Mais Ovide fait preuve d’originalité en plaçant Hélène dans une situation de doute, avant de céder aux avances de Pâris. Toute résistance d’Hélène est pourtant vaine, à cause de l’horizon d’attente créé par le mythe. Ainsi nous pouvons citer Jean-Pierre Néraudau : « Ovide joue avec la nécessité que le mythe se réalise ». Cette affirmation de la nécessaire réalisation du mythe est par ailleurs confirmée par la réception du mythe d’Hélène et de Pâris : dans son tableau, Jacques-Louis David représente Pâris dans une posture séductrice, puisqu’il tient le bras d’Hélène, assis sur un lit. Néanmoins, Hélène ne tente pas de résister comme dans le texte d’Ovide, puisqu’elle s’appuie

110 sur Pâris, l’épaule droite et nue, et qu’elle a accepté d’être seule avec lui (Hélène et Pâris sont les deux seuls personnages représentés sur le tableau).

Pour conclure, nous pouvons dire qu’une étude grammaticale des valeurs du subjonctif dans cet extrait des Héroides permet de mettre en avant une Hélène élégiaque, qui emprunte des traits de la dura puella.
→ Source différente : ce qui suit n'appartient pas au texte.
-- ==== Sys2Proof/Laws/Ports.lean ====
section
/-! SUPPORT. How the PWM ports move: each shared operation keeps the form of every port
(Safety.PortForm). -/

namespace Sys2Proof.Machine

open Sys2Proof.Safety

/-- Membership after replacing one element. -/
theorem forall_mem_set {α : Type} {q : α → Prop} {l : List α} {i : Nat} {x : α} (h : ∀ y ∈ l, q y) (hx : q x) :
    ∀ y ∈ l.set i x, q y := by
  intro y hy
  rcases List.mem_or_eq_of_mem_set hy with hy | rfl
  · exact h y hy
  · exact hx

theorem mem_of_get {α : Type} {l : List α} {i : Nat} {x : α} (h : l[i]? = some x) : x ∈ l :=
  List.mem_of_getElem? h

/-- A larger issue counter does no harm. -/
theorem portForm_mono {cfg : Params} {n m : Nat} {P : PwmPort} (h : PortForm cfg n P) (hnm : n ≤ m) :
    PortForm cfg m P := by
  obtain ⟨h1, h2, h3, h4⟩ := h
  refine ⟨h1, h2, h3, fun hb => ?_⟩
  obtain ⟨c, k, ho, hv, hs, hk, hlt, hrest⟩ := h4 hb
  exact ⟨c, k, ho, hv, hs, hk, by omega, hrest⟩

/-! ### The stamps of busy ports -/

/-- Replacing a port keeps the stamps apart, if the new contents are idle or hold the stamp of a busy port. -/
theorem stampsDiffer_set {l : List PwmPort} (h : StampsDiffer l) {p : Nat} {P P' : PwmPort} (hP : l[p]? = some P)
    (hs : P'.status.busy = true → P.status.busy = true ∧ P'.stamp = P.stamp) : StampsDiffer (l.set p P') := by
  have hset : ∀ {q : Nat} {Q : PwmPort}, (l.set p P')[q]? = some Q → Q.status.busy = true →
      ∃ Q0, l[q]? = some Q0 ∧ Q0.status.busy = true ∧ Q.stamp = Q0.stamp := by
    intro q Q hQ hb
    by_cases hpq : p = q
    · subst hpq
      rw [getElem?_set_of_some hP] at hQ
      cases hQ
      exact ⟨P, hP, (hs hb).1, (hs hb).2⟩
    · rw [List.getElem?_set_ne hpq] at hQ
      exact ⟨Q, hQ, hb, rfl⟩
  intro a b A B hab hA hB hAb hBb
  obtain ⟨A0, hA0, hA1, hA2⟩ := hset hA hAb
  obtain ⟨B0, hB0, hB1, hB2⟩ := hset hB hBb
  rw [hA2, hB2]
  exact h a b A0 B0 hab hA0 hB0 hA1 hB1

/-- A stamp above all others keeps the stamps apart (10_state.md R39). -/
theorem stampsDiffer_new {l : List PwmPort} (h : StampsDiffer l) {p n : Nat} {P' : PwmPort} (hn : P'.stamp = some n)
    (hlt : ∀ Q ∈ l, Q.status.busy = true → ∃ k, Q.stamp = some k ∧ k < n) : StampsDiffer (l.set p P') := by
  have hother : ∀ {q : Nat} {Q : PwmPort}, p ≠ q → (l.set p P')[q]? = some Q → Q.status.busy = true → Q.stamp ≠ some n := by
    intro q Q hpq hQ hb
    rw [List.getElem?_set_ne hpq] at hQ
    obtain ⟨k, hk, hkn⟩ := hlt Q (mem_of_get hQ) hb
    rw [hk]
    simp only [ne_eq, Option.some.injEq]
    omega
  have hself : ∀ {Q : PwmPort}, (l.set p P')[p]? = some Q → Q.stamp = some n := by
    intro Q hQ
    rw [List.getElem?_set_self' ] at hQ
    obtain ⟨-, -, rfl⟩ := Option.map_eq_some_iff.1 hQ
    exact hn
  intro a b A B hab hA hB hAb hBb
  by_cases ha : p = a
  · subst ha
    rw [hself hA]
    exact (hother hab hB hBb).symm
  · by_cases hb : p = b
    · subst hb
      rw [hself hB]
      exact hother (Ne.symm hab) hA hAb
    · rw [List.getElem?_set_ne ha] at hA
      rw [List.getElem?_set_ne hb] at hB
      exact h a b A B hab hA hB hAb hBb

/-! ### The form of the ports -/

/-- Replacing a port by contents in form, idle or with the stamp it had, keeps the form of the ports. -/
theorem portsForm_set {s : State} (h : PortsForm s) {p : Nat} {P P' : PwmPort} (hP : s.unitP.ports[p]? = some P)
    (hform : PortForm s.cfg s.unitP.issueCtr P')
    (hs : P'.status.busy = true → P.status.busy = true ∧ P'.stamp = P.stamp) : PortsForm (setPort p P' s) :=
  ⟨forall_mem_set h.1 hform, stampsDiffer_set h.2 hP hs⟩

/-- Completion leaves an idle port without a sequence (R191). -/
theorem portForm_completed {cfg : Params} {n : Nat} {P : PwmPort} (h : PortForm cfg n P) {code : ErrCode}
    {step : Byte} (hc : code ≠ .busError → step = 0) (hk : P.stuck = false) :
    PortForm cfg n { P with status := Status.completed code step, seq := [] } :=
  ⟨hc, h.2.1, fun _ => ⟨rfl, hk⟩, fun hb => by simp [Status.completed] at hb⟩

theorem portsForm_completePwm {s : State} (h : PortsForm s) (p : Nat) {code : ErrCode} {step : Byte}
    (hc : code ≠ .busError → step = 0) (hk : ∀ P, s.unitP.ports[p]? = some P → P.stuck = false) :
    PortsForm (completePwm p code step s) := by
  cases hP : s.unitP.ports[p]? with
  | none => simpa [completePwm, hP] using h
  | some P =>
    rw [completePwm_some hP]
    exact portsForm_set h hP (portForm_completed (h.1 P (mem_of_get hP)) hc (hk P hP))
      fun hb => by simp [Status.completed] at hb

/-- Every sequence has at least one micro-op and at most five (10_state.md R32). -/
theorem commandSeq_length (cfg : Params) (c : PwmCmd) :
    0 < (commandSeq cfg c).length ∧ (commandSeq cfg c).length ≤ 5 := by
  cases c <;> simp [commandSeq]

theorem portForm_accepted {cfg : Params} {n : Nat} {P : PwmPort} (h : PortForm cfg n P) {c : PwmCmd}
    (hc : validate c = none) : PortForm cfg (n + 1) (acceptedPort cfg c n P) := by
  refine ⟨h.1, by simp [acceptedPort], fun hb => by simp [acceptedPort, Status.active] at hb, fun _ => ?_⟩
  exact ⟨c, n, rfl, hc, rfl, rfl, by omega, (commandSeq_length cfg c).1, by simp [acceptedPort]⟩

theorem acceptedPort_stamp (cfg : Params) (c : PwmCmd) (n : Nat) (P : PwmPort) :
    (acceptedPort cfg c n P).stamp = some n := rfl

theorem acceptPwm_ports (p : Nat) (P : PwmPort) (c : PwmCmd) (s : State) :
    (acceptPwm p P c s).unitP.ports = s.unitP.ports.set p (acceptedPort s.cfg c s.unitP.issueCtr P)
      ∧ (acceptPwm p P c s).unitP.issueCtr = s.unitP.issueCtr + 1 ∧ (acceptPwm p P c s).cfg = s.cfg := by
  unfold acceptPwm
  dsimp only
  cases c <;> split <;> simp [issueEffect]

theorem portsForm_acceptPwm {s : State} (h : PortsForm s) {p : Nat} {P : PwmPort} (hP : s.unitP.ports[p]? = some P)
    {c : PwmCmd} (hc : validate c = none) : PortsForm (acceptPwm p P c s) := by
  obtain ⟨e1, e2, e3⟩ := acceptPwm_ports p P c s
  unfold PortsForm
  rw [e1, e2, e3]
  refine ⟨forall_mem_set (fun Q hQ => portForm_mono (h.1 Q hQ) (by omega))
    (portForm_accepted (h.1 P (mem_of_get hP)) hc), stampsDiffer_new h.2 (acceptedPort_stamp _ _ _ _) ?_⟩
  intro Q hQ hb
  obtain ⟨-, k, -, -, -, hk, hlt, -⟩ := (h.1 Q hQ).2.2.2 hb
  exact ⟨k, hk, hlt⟩

/-- The outcome of a micro-op keeps the form of the ports, if a read that is done brings its byte (R192). -/
theorem portsForm_settle {s : State} (h : PortsForm s) (p : Nat) (r : TxReturn)
    (hr : ∀ P, s.unitP.ports[p]? = some P → ∀ reg, P.seq[P.upc.toNat]? = some (.rd reg) → ∀ data,
      r = .ok data → data ≠ none) : PortsForm (settle p r s) := by
  unfold settle
  split
  · exact h
  · rename_i P hP
    dsimp only
    have hPf := h.1 P (mem_of_get hP)
    split
    · rename_i hpend
      simp only [PwmPort.pending, Bool.and_eq_true, decide_eq_true_eq, Bool.not_eq_true'] at hpend
      obtain ⟨⟨hbusy, hmore0⟩, hstuck⟩ := hpend
      obtain ⟨c, k, ho, hv, hs, hk, hkn, hlt, htmp⟩ := hPf.2.2.2 hbusy
      have hle := (commandSeq_length s.cfg c).2
      rw [← hs] at hle
      have hupc : (P.upc + 1).toNat = P.upc.toNat + 1 := by
        rw [BitVec.toNat_add]; simp; omega
      split
      · rename_i data
        have hdone : ∀ j < P.upc.toNat + 1, ∀ reg, P.seq[j]? = some (.rd reg) → data.or P.tmp ≠ none := by
          intro j hj reg hreg
          rcases Nat.lt_succ_iff_lt_or_eq.1 hj with hj | rfl
          · have := htmp j hj reg hreg
            cases data <;> simp_all
          · have := hr P hP reg hreg data rfl
            cases data <;> simp_all
        split
        · rename_i hlast
          have hget : (setPort p { P with upc := P.upc + 1, tmp := data.or P.tmp } s).unitP.ports[p]? =
              some { P with upc := P.upc + 1, tmp := data.or P.tmp } := by
            exact getElem?_set_of_some hP
          rw [completePwm_some hget]
          have := portsForm_set h hP
            (P' := { P with upc := P.upc + 1, tmp := data.or P.tmp, status := Status.completed .ok 0, seq := [] })
            ⟨fun _ => rfl, by simp only [hupc]; omega, fun _ => ⟨rfl, hstuck⟩, fun hb => by simp [Status.completed] at hb⟩
            fun hb => by simp [Status.completed] at hb
          simpa [PortsForm, List.set_set] using this
        · rename_i hmore
          refine portsForm_set h hP ⟨hPf.1, by simp only [hupc]; omega, fun hb => ?_, fun _ => ?_⟩ fun hb => ⟨hb, rfl⟩
          · exact absurd hb (by simp [hbusy])
          · exact ⟨c, k, ho, hv, hs, hk, hkn, by simp only [hupc]; omega, by simpa only [hupc] using hdone⟩
      · exact portsForm_completePwm h p (by simp) fun P' hP' => by rw [hP] at hP'; cases hP'; exact hstuck
      · exact h
      · exact portsForm_set h hP ⟨hPf.1, hPf.2.1, fun hb => absurd hb (by simp [hbusy]), fun _ => hPf.2.2.2 hbusy⟩
          fun hb => ⟨hb, rfl⟩
      · exact h
    · exact h

end Sys2Proof.Machine
end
Mais malgré un discours tentant de mettre en évidence le caractère irréalisable de l’union avec Pâris, le mythe la rattrape, de même que les verbes à l’indicatif l’emportent sur ceux au subjonctif (vingt-deux verbes à l’indicatif, dont poterant qui a une valeur d’irréel, contre six verbes au subjonctif).